The affirmation and stable outlook are driven by Moody’s view that India’s economy is likely to continue to grow rapidly by international standards, although potential growth has come down in the past 7–10 years, the international rating agency said in a statement.

It also flagged that India continues to be weighed down by a high debt burden and weak debt affordability, long-standing features of India’s sovereign rating that Moody’s expects to remain.

India’s fiscal strength remains a key weakness in the sovereign credit profile, balancing high economic strength, it noted. Even as the narrowing fiscal deficit demonstrates the ongoing government’s commitment to longer-term fiscal sustainability, it remains wider than its Baa-rated peers, it added.

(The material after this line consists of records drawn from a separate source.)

-- ==== Sys2Proof/Laws/State.lean ====
section
/-! SUPPORT. Every field after every named update of the state, true by unfolding the update once. -/

namespace Sys2Proof.Laws

open Sys2Proof.Machine

variable (s : State)

@[simp] theorem answer_mute (err : Bool) (rdata : Word) : (s.answer err rdata).mute = s.mute := rfl
@[simp] theorem answer_div2 (err : Bool) (rdata : Word) : (s.answer err rdata).div2 = s.div2 := rfl
@[simp] theorem answer_shapeEn (err : Bool) (rdata : Word) : (s.answer err rdata).shapeEn = s.shapeEn := rfl
@[simp] theorem answer_wlen (err : Bool) (rdata : Word) : (s.answer err rdata).wlen = s.wlen := rfl
@[simp] theorem answer_divph (err : Bool) (rdata : Word) : (s.answer err rdata).divph = s.divph := rfl
@[simp] theorem answer_pofs (err : Bool) (rdata : Word) : (s.answer err rdata).pofs = s.pofs := rfl
@[simp] theorem answer_vofs (err : Bool) (rdata : Word) : (s.answer err rdata).vofs = s.vofs := rfl
@[simp] theorem answer_fpitch (err : Bool) (rdata : Word) : (s.answer err rdata).fpitch = s.fpitch := rfl
@[simp] theorem answer_fvol (err : Bool) (rdata : Word) : (s.answer err rdata).fvol = s.fvol := rfl
@[simp] theorem answer_phase (err : Bool) (rdata : Word) : (s.answer err rdata).phase = s.phase := rfl
@[simp] theorem answer_amp (err : Bool) (rdata : Word) : (s.answer err rdata).amp = s.amp := rfl
@[simp] theorem answer_stepReg (err : Bool) (rdata : Word) : (s.answer err rdata).stepReg = s.stepReg := rfl
@[simp] theorem answer_pctl (err : Bool) (rdata : Word) : (s.answer err rdata).pctl = s.pctl := rfl
@[simp] theorem answer_vctl (err : Bool) (rdata : Word) : (s.answer err rdata).vctl = s.vctl := rfl
@[simp] theorem answer_capp (err : Bool) (rdata : Word) : (s.answer err rdata).capp = s.capp := rfl
@[simp] theorem answer_capv (err : Bool) (rdata : Word) : (s.answer err rdata).capv = s.capv := rfl
@[simp] theorem answer_sample (err : Bool) (rdata : Word) : (s.answer err rdata).sample = s.sample := rfl
@[simp] theorem answer_mem (err : Bool) (rdata : Word) : (s.answer err rdata).mem = s.mem := rfl
@[simp] theorem answer_pending (err : Bool) (rdata : Word) : (s.answer err rdata).pending = s.pending := rfl
@[simp] theorem answer_resp (err : Bool) (rdata : Word) : (s.answer err rdata).resp = some { err := err, rdata := rdata } := rfl
@[simp] theorem answer_emitted (err : Bool) (rdata : Word) : (s.answer err rdata).emitted = none := rfl

@[simp] theorem silent_mute : (s.silent).mute = s.mute := rfl
@[simp] theorem silent_div2 : (s.silent).div2 = s.div2 := rfl
@[simp] theorem silent_shapeEn : (s.silent).shapeEn = s.shapeEn := rfl
@[simp] theorem silent_wlen : (s.silent).wlen = s.wlen := rfl
@[simp] theorem silent_divph : (s.silent).divph = s.divph := rfl
@[simp] theorem silent_pofs : (s.silent).pofs = s.pofs := rfl
@[simp] theorem silent_vofs : (s.silent).vofs = s.vofs := rfl
@[simp] theorem silent_fpitch : (s.silent).fpitch = s.fpitch := rfl
@[simp] theorem silent_fvol : (s.silent).fvol = s.fvol := rfl
@[simp] theorem silent_phase : (s.silent).phase = s.phase := rfl
@[simp] theorem silent_amp : (s.silent).amp = s.amp := rfl
@[simp] theorem silent_stepReg : (s.silent).stepReg = s.stepReg := rfl
@[simp] theorem silent_pctl : (s.silent).pctl = s.pctl := rfl
@[simp] theorem silent_vctl : (s.silent).vctl = s.vctl := rfl
@[simp] theorem silent_capp : (s.silent).capp = s.capp := rfl
@[simp] theorem silent_capv : (s.silent).capv = s.capv := rfl
@[simp] theorem silent_sample : (s.silent).sample = s.sample := rfl
@[simp] theorem silent_mem : (s.silent).mem = s.mem := rfl
@[simp] theorem silent_pending : (s.silent).pending = s.pending := rfl
@[simp] theorem silent_resp : (s.silent).resp = none := rfl
@[simp] theorem silent_emitted : (s.silent).emitted = none := rfl

@[simp] theorem setCtrl_mute (m d sh : Bool) (l : BitVec 2) : (s.setCtrl m d sh l).mute = m := rfl
@[simp] theorem setCtrl_div2 (m d sh : Bool) (l : BitVec 2) : (s.setCtrl m d sh l).div2 = d := rfl
@[simp] theorem setCtrl_shapeEn (m d sh : Bool) (l : BitVec 2) : (s.setCtrl m d sh l).shapeEn = sh := rfl
@[simp] theorem setCtrl_wlen (m d sh : Bool) (l : BitVec 2) : (s.setCtrl m d sh l).wlen = l := rfl
@[simp] theorem setCtrl_divph (m d sh : Bool) (l : BitVec 2) : (s.setCtrl m d sh l).divph = s.divph := rfl
@[simp] theorem setCtrl_pofs (m d sh : Bool) (l : BitVec 2) : (s.setCtrl m d sh l).pofs = s.pofs := rfl
@[simp] theorem setCtrl_vofs (m d sh : Bool) (l : BitVec 2) : (s.setCtrl m d sh l).vofs = s.vofs := rfl
@[simp] theorem setCtrl_fpitch (m d sh : Bool) (l : BitVec 2) : (s.setCtrl m d sh l).fpitch = s.fpitch := rfl
@[simp] theorem setCtrl_fvol (m d sh : Bool) (l : BitVec 2) : (s.setCtrl m d sh l).fvol = s.fvol := rfl
@[simp] theorem setCtrl_phase (m d sh : Bool) (l : BitVec 2) : (s.setCtrl m d sh l).phase = s.phase := rfl
@[simp] theorem setCtrl_amp (m d sh : Bool) (l : BitVec 2) : (s.setCtrl m d sh l).amp = s.amp := rfl
@[simp] theorem setCtrl_stepReg (m d sh : Bool) (l : BitVec 2) : (s.setCtrl m d sh l).stepReg = s.stepReg := rfl
@[simp] theorem setCtrl_pctl (m d sh : Bool) (l : BitVec 2) : (s.setCtrl m d sh l).pctl = s.pctl := rfl
@[simp] theorem setCtrl_vctl (m d sh : Bool) (l : BitVec 2) : (s.setCtrl m d sh l).vctl = s.vctl := rfl
@[simp] theorem setCtrl_capp (m d sh : Bool) (l : BitVec 2) : (s.setCtrl m d sh l).capp = s.capp := rfl
@[simp] theorem setCtrl_capv (m d sh : Bool) (l : BitVec 2) : (s.setCtrl m d sh l).capv = s.capv := rfl
@[simp] theorem setCtrl_sample (m d sh : Bool) (l : BitVec 2) : (s.setCtrl m d sh l).sample = s.sample := rfl
@[simp] theorem setCtrl_mem (m d sh : Bool) (l : BitVec 2) : (s.setCtrl m d sh l).mem = s.mem := rfl
@[simp] theorem setCtrl_pending (m d sh : Bool) (l : BitVec 2) : (s.setCtrl m d sh l).pending = s.pending := rfl
@[simp] theorem setCtrl_resp (m d sh : Bool) (l : BitVec 2) : (s.setCtrl m d sh l).resp = s.resp := rfl
@[simp] theorem setCtrl_emitted (m d sh : Bool) (l : BitVec 2) : (s.setCtrl m d sh l).emitted = s.emitted := rfl

@[simp] theorem setPofs_mute (v : Word) : (s.setPofs v).mute = s.mute := rfl
@[simp] theorem setPofs_div2 (v : Word) : (s.setPofs v).div2 = s.div2 := rfl
@[simp] theorem setPofs_shapeEn (v : Word) : (s.setPofs v).shapeEn = s.shapeEn := rfl
@[simp] theorem setPofs_wlen (v : Word) : (s.setPofs v).wlen = s.wlen := rfl
@[simp] theorem setPofs_divph (v : Word) : (s.setPofs v).divph = s.divph := rfl
@[simp] theorem setPofs_pofs (v : Word) : (s.setPofs v).pofs = v := rfl
@[simp] theorem setPofs_vofs (v : Word) : (s.setPofs v).vofs = s.vofs := rfl
@[simp] theorem setPofs_fpitch (v : Word) : (s.setPofs v).fpitch = s.fpitch := rfl
@[simp] theorem setPofs_fvol (v : Word) : (s.setPofs v).fvol = s.fvol := rfl
@[simp] theorem setPofs_phase (v : Word) : (s.setPofs v).phase = s.phase := rfl
@[simp] theorem setPofs_amp (v : Word) : (s.setPofs v).amp = s.amp := rfl
@[simp] theorem setPofs_stepReg (v : Word) : (s.setPofs v).stepReg = s.stepReg := rfl
@[simp] theorem setPofs_pctl (v : Word) : (s.setPofs v).pctl = s.pctl := rfl
@[simp] theorem setPofs_vctl (v : Word) : (s.setPofs v).vctl = s.vctl := rfl
@[simp] theorem setPofs_capp (v : Word) : (s.setPofs v).capp = s.capp := rfl
@[simp] theorem setPofs_capv (v : Word) : (s.setPofs v).capv = s.capv := rfl
@[simp] theorem setPofs_sample (v : Word) : (s.setPofs v).sample = s.sample := rfl
@[simp] theorem setPofs_mem (v : Word) : (s.setPofs v).mem = s.mem := rfl
@[simp] theorem setPofs_pending (v : Word) : (s.setPofs v).pending = s.pending := rfl
@[simp] theorem setPofs_resp (v : Word) : (s.setPofs v).resp = s.resp := rfl
@[simp] theorem setPofs_emitted (v : Word) : (s.setPofs v).emitted = s.emitted := rfl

Moody’s latest rating action on India came after a meeting that its rating committee had with the Finance Ministry on August 15.

HIGH DEBT BURDEN

Moody’s noted that a lasting upward shift in global and domestic interest rates highlights the risks stemming from a high debt burden and weak debt affordability.

Moody’s expects global and domestic interest rates to remain at their current high levels for the foreseeable future, which precludes a greater improvement in debt affordability despite some indications of greater revenue buoyancy than in the past.

Moody’s said the Baa3 rating and stable outlook also take into account a curtailment of civil society and political dissent, compounded by rising domestic political risk.

Moody’s expects India’s economic growth to outpace all other G20 economies through at least the next two years, driven by domestic demand.

MANUFACTURING SECTOR

Over the longer term, constraints on the economy’s ability to deliver a significant increase in manufacturing and improvements in job creation will limit potential growth, according to Moody’s.

Despite some progress in developing the manufacturing sector in recent years, structural weaknesses include trade barriers, protectionist measures, and low education and skill levels for a large part of the population.

POLITICAL TENSION

The curtailment of civil society and political dissent, compounded by rising sectarian tensions, supports a weaker assessment of political risk and the quality of institutions, it said.